For this exercise, predict the output and then execute each of the following commands in VS Code.

# 1a
print("Hello, world!")

# 1b
print("Hello", "world!")

# 1c
print("Hello")
print()
print("world!")

Exercise 2: Getting user input

In this exercise, you’ll practice using the input() function to ask the user for input.

Part a: getting multiple inputs

The prompt for input() is not necessary. For example, we can ask the user for multiple inputs.

print("Please type 4 numbers (ints or floats), hitting enter/return after each.")
num1 = input()
num2 = input()
num3 = input()
num4 = input()
print("Their product is:", float(num1) * float(num2) * float(num3) * float(num4))

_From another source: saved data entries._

-- ==== Sys2Proof/Tests/Slice0.lean ====
section
/-! SUPPORT. Tests: ill-formed terms are refused; words written out from the operation map decode; vectors
of 95_test_vectors.md, one step each; and witnesses that the hypotheses of the statements can be met. The
expected results come from spec/; each test names its source. -/

namespace Sys2Proof.Tests

open Sys2Proof Sys2Proof.Machine

/-! ## Helpers -/

/-- The next state of an answer, if it is one. -/
def after (a : Answer) : Option State :=
  match a with
  | .next t => some t
  | .fault _ => none
  | .refused _ => none

/-- The refusal of an answer, if it is one. -/
def refusal (a : Answer) : Option Refusal :=
  match a with
  | .refused r => some r
  | .next _ => none
  | .fault _ => none

/-- One operation in a state, seen through a view of the next state. -/
def see {α : Type} (i : Instr) (s : State) (view : State → α) : Option α := (after (exec i s)).map view

/-- The state INIT leaves (R23), with `GATE.CTS` 0, for the configuration of S1. -/
def ready : State := { State.reset with hostInited := true, ecgRun := true, trace := [⟨.I, 0, 0⟩] }

/-- `ready` with `START_ALIGNED = false`. -/
def raw : State := { ready with cfg := { Config.scenario with startAligned := false } }

/-- `ready` with `BUFSIZE = 2` and another clock mask. -/
def small (mask : Word) : State := { ready with cfg := { Config.scenario with bufsize := 2, clkmask := mask } }

/-- Words in memory the caller has declared at `a`. -/
def fill (s : State) (a : Nat) (ws : List Word) : State := s.declare a ws

/-- The DataChannel about to serve word `k` of the buffer at 0x20000100, eight words of 0xFFFE. -/
def serving (k : Nat) : State :=
  { fill ready 0x20000100 (List.replicate 8 0xFFFE) with
    dchEn := true, cchEn := true, dchArmed := true, dchSrc := 0x20000100
    dchIdx := k, cchIdx := k, latA := true, ecgNext := .B, gateActive := true }

/-- The ClockChannel about to serve tick `k`, the port at `out`. -/
def pulsing (k : Nat) (out : Word) : State :=
  { serving k with latA := false, latB := true, ecgNext := .A, portOut := out }

/-- The completion pending, both channels disabled. -/
def completed : State :=
  { ready with sigDone := true, portOut := 0xFFFF, gateActive := true, now := 1000 }

/-- `GATE.ACTIVE`, `GATE.CTS` and `NOW` set, `T_LATCH` being 50. -/
def gate (active : Bool) (cts now : Nat) : State :=
  { ready with gateActive := active, gateCts := cts, now := now }

/-- The state with one turn named. -/
def turn (t : Turn) (s : State) : State := { s with turns := [t] }

/-! ## Ill-formed terms (R6, R35, R58, R59, R62) -/

theorem test_wf_scenario : Config.scenario.wf = true := by decide

theorem test_wf_odd_bufsize : { Config.scenario with bufsize := 15 }.wf = false := by decide

theorem test_wf_zero_bufsize : { Config.scenario with bufsize := 0 }.wf = false := by decide

theorem test_wf_empty_clkmask : { Config.scenario with clkmask := 0 }.wf = false := by decide

theorem test_wf_two_clock_lines : { Config.scenario with clkmask := 0x8001 }.wf = false := by decide

/-- VM7. -/
theorem test_wf_idle_clock_high : { Config.scenario with idleLevel := 0x0001 }.wf = false := by decide

/-- VM6: data lines idle high is a legal value. -/
theorem test_wf_idle_data_high : { Config.scenario with idleLevel := 0xFFFE }.wf = true := by decide

/-- VA2. -/
theorem test_wf_odd_address : Instr.wf Config.scenario (.dchArm 0x20000101) = false := by decide

/-- VA3, and the last address that fits (95_test_vectors.md 2.1). -/
theorem test_wf_address_past_top :
    Instr.wf Config.scenario (.dchArm 0xFFFFFFF2) = false ∧
    Instr.wf Config.scenario (.bufScrub 0xFFFFFFF0) = true := by decide

theorem test_wf_reserved_word : programWf [0x0100000000, 0x0A00000000] = false := by decide

theorem test_wf_event_in_program : programWf [0x0100000000, 0x1000000000] = false := by decide

theorem test_wf_handler : handlerWf (Macro.expand .handler) = true := by decide

theorem test_wf_handler_without_entry : handlerWf [.doneAck, .irqExit] = false := by decide

theorem test_wf_handler_without_return : handlerWf [.irqEnter, .doneAck] = false := by decide

theorem test_wf_handler_foreign_operation : handlerWf [.irqEnter, .xferGo, .irqExit] = false := by decide

theorem test_wf_handler_inner_return : handlerWf [.irqEnter, .irqExit, .irqExit] = false := by decide

theorem test_timing_phases_in_order :
    timingParamsOk Config.scenario = true ∧
    timingParamsOk { Config.scenario with phaseA := ⟨1, 2⟩, phaseB := ⟨1, 5⟩ } = false := by decide

/-! ## Decoding (R54, R57; words of 95_test_vectors.md 2.1 and of the operation map) -/

theorem test_decode_init : decode 0x0100000000 = some .init := by decide

theorem test_decode_dchArm : decode 0x0220000100 = some (.dchArm 0x20000100) := by decide

theorem test_decode_latchClr : decode 0x0300000000 = some .latchClr := by decide

theorem test_decode_dchStart : decode 0x0400000000 = some .dchStart := by decide

theorem test_decode_cchStart : decode 0x0500000000 = some .cchStart := by decide

theorem test_decode_xferGo : decode 0x0600000000 = some .xferGo := by decide

theorem test_decode_xferDisable : decode 0x0700000000 = some .xferDisable := by decide

theorem test_decode_doneAck : decode 0x0800000000 = some .doneAck := by decide

theorem test_decode_portIdle : decode 0x0900000000 = some .portIdle := by decide

theorem test_decode_edgeA : decode 0x1000000000 = some .edgeA := by decide

theorem test_decode_edgeB : decode 0x1100000000 = some .edgeB := by decide

theorem test_decode_dchXfer : decode 0x1200000000 = some .dchXfer := by decide

theorem test_decode_cchXfer : decode 0x1300000000 = some .cchXfer := by decide

theorem test_decode_gateWaitIdle : decode 0x2000000000 = some .gateWaitIdle := by decide

theorem test_decode_gateSetActive : decode 0x2100000000 = some .gateSetActive := by decide

theorem test_decode_bufScrub : decode 0x2220000100 = some (.bufScrub 0x20000100) := by decide

theorem test_decode_gateWaitLatch : decode 0x2300000000 = some .gateWaitLatch := by decide

theorem test_decode_gateBusy : decode 0x2400000000 = some .gateBusy := by decide

theorem test_decode_tsRecord : decode 0x2500000000 = some .tsRecord := by decide

theorem test_decode_gateClrActive : decode 0x2600000000 = some .gateClrActive := by decide

theorem test_decode_irqEnter : decode 0x2700000000 = some .irqEnter := by decide

theorem test_decode_irqExit : decode 0x2800000000 = some .irqExit := by decide

/-- The reserved words of 95_test_vectors.md 2.1. -/
theorem test_decode_reserved :
    decode 0x0000000000 = none ∧ decode 0x0A00000000 = none ∧ decode 0x1400000000 = none ∧
    decode 0x2900000000 = none ∧ decode 0xFF00000000 = none ∧ decode 0x0600000001 = none ∧
    decode 0x0100000100 = none := by decide

/-- `DCH.ARM 0x20000100` as ten digits (R54). -/
theorem test_encode_dchArm : encode (.dchArm 0x20000100) = 0x0220000100 := by decide

theorem test_decodeTableWord :
    decodeTableWord 40 0x0600000000 = some .xferGo ∧ decodeTableWord 40 0x0600000001 = none := by decide

/-! ## The text of a program (R60; program P2) -/

theorem test_program_text :
    readProgram [("buf".toList, 0x00001000)]
      ("CFG BUFSIZE=4 CLKMASK=0x8000 SKIPCLR=1 T_LATCH=50\nMEM 0x00001000: 0001 7FFF\nINIT ; first\n" ++
        "SHOW buf\n").toList =
      some ⟨{ Config.scenario with bufsize := 4, clkmask := 0x8000, skipclr := true },
        [(0x1000, [0x0001, 0x7FFF])], .init :: Macro.expand (.showBuf 0x00001000)⟩ := by decide

theorem test_program_text_refused :
    readProgram [] "CFG BUFSIZE=4 CLKMASK=0x8000 SKIPCLR=1\nINIT".toList = none ∧
    readProgram [] "CFG BUFSIZE=4 CLKMASK=0x8000 SKIPCLR=1 T_LATCH=50\nHANDLER".toList = none := by decide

What do you think will happen when this program runs? Predict the result and then type it up in VS Code to find out.

Part b: your first function

Type the following lines of code in VS Code and observe the output.

# 2a: Get user input
animal = input("What is your favorite type of animal? ")
print("Your favorite type of animal is:", animal)

# 2b: Write and use a function to congratulate the user
def congratulate(firstName):
    print("Congratulations,", firstName, ":)")

congratulate("Lulu")
congratulate("Hobbes")
congratulate(Milo) # what's different here?

Food for thought: How could you add punctuation after the name, without a space in between?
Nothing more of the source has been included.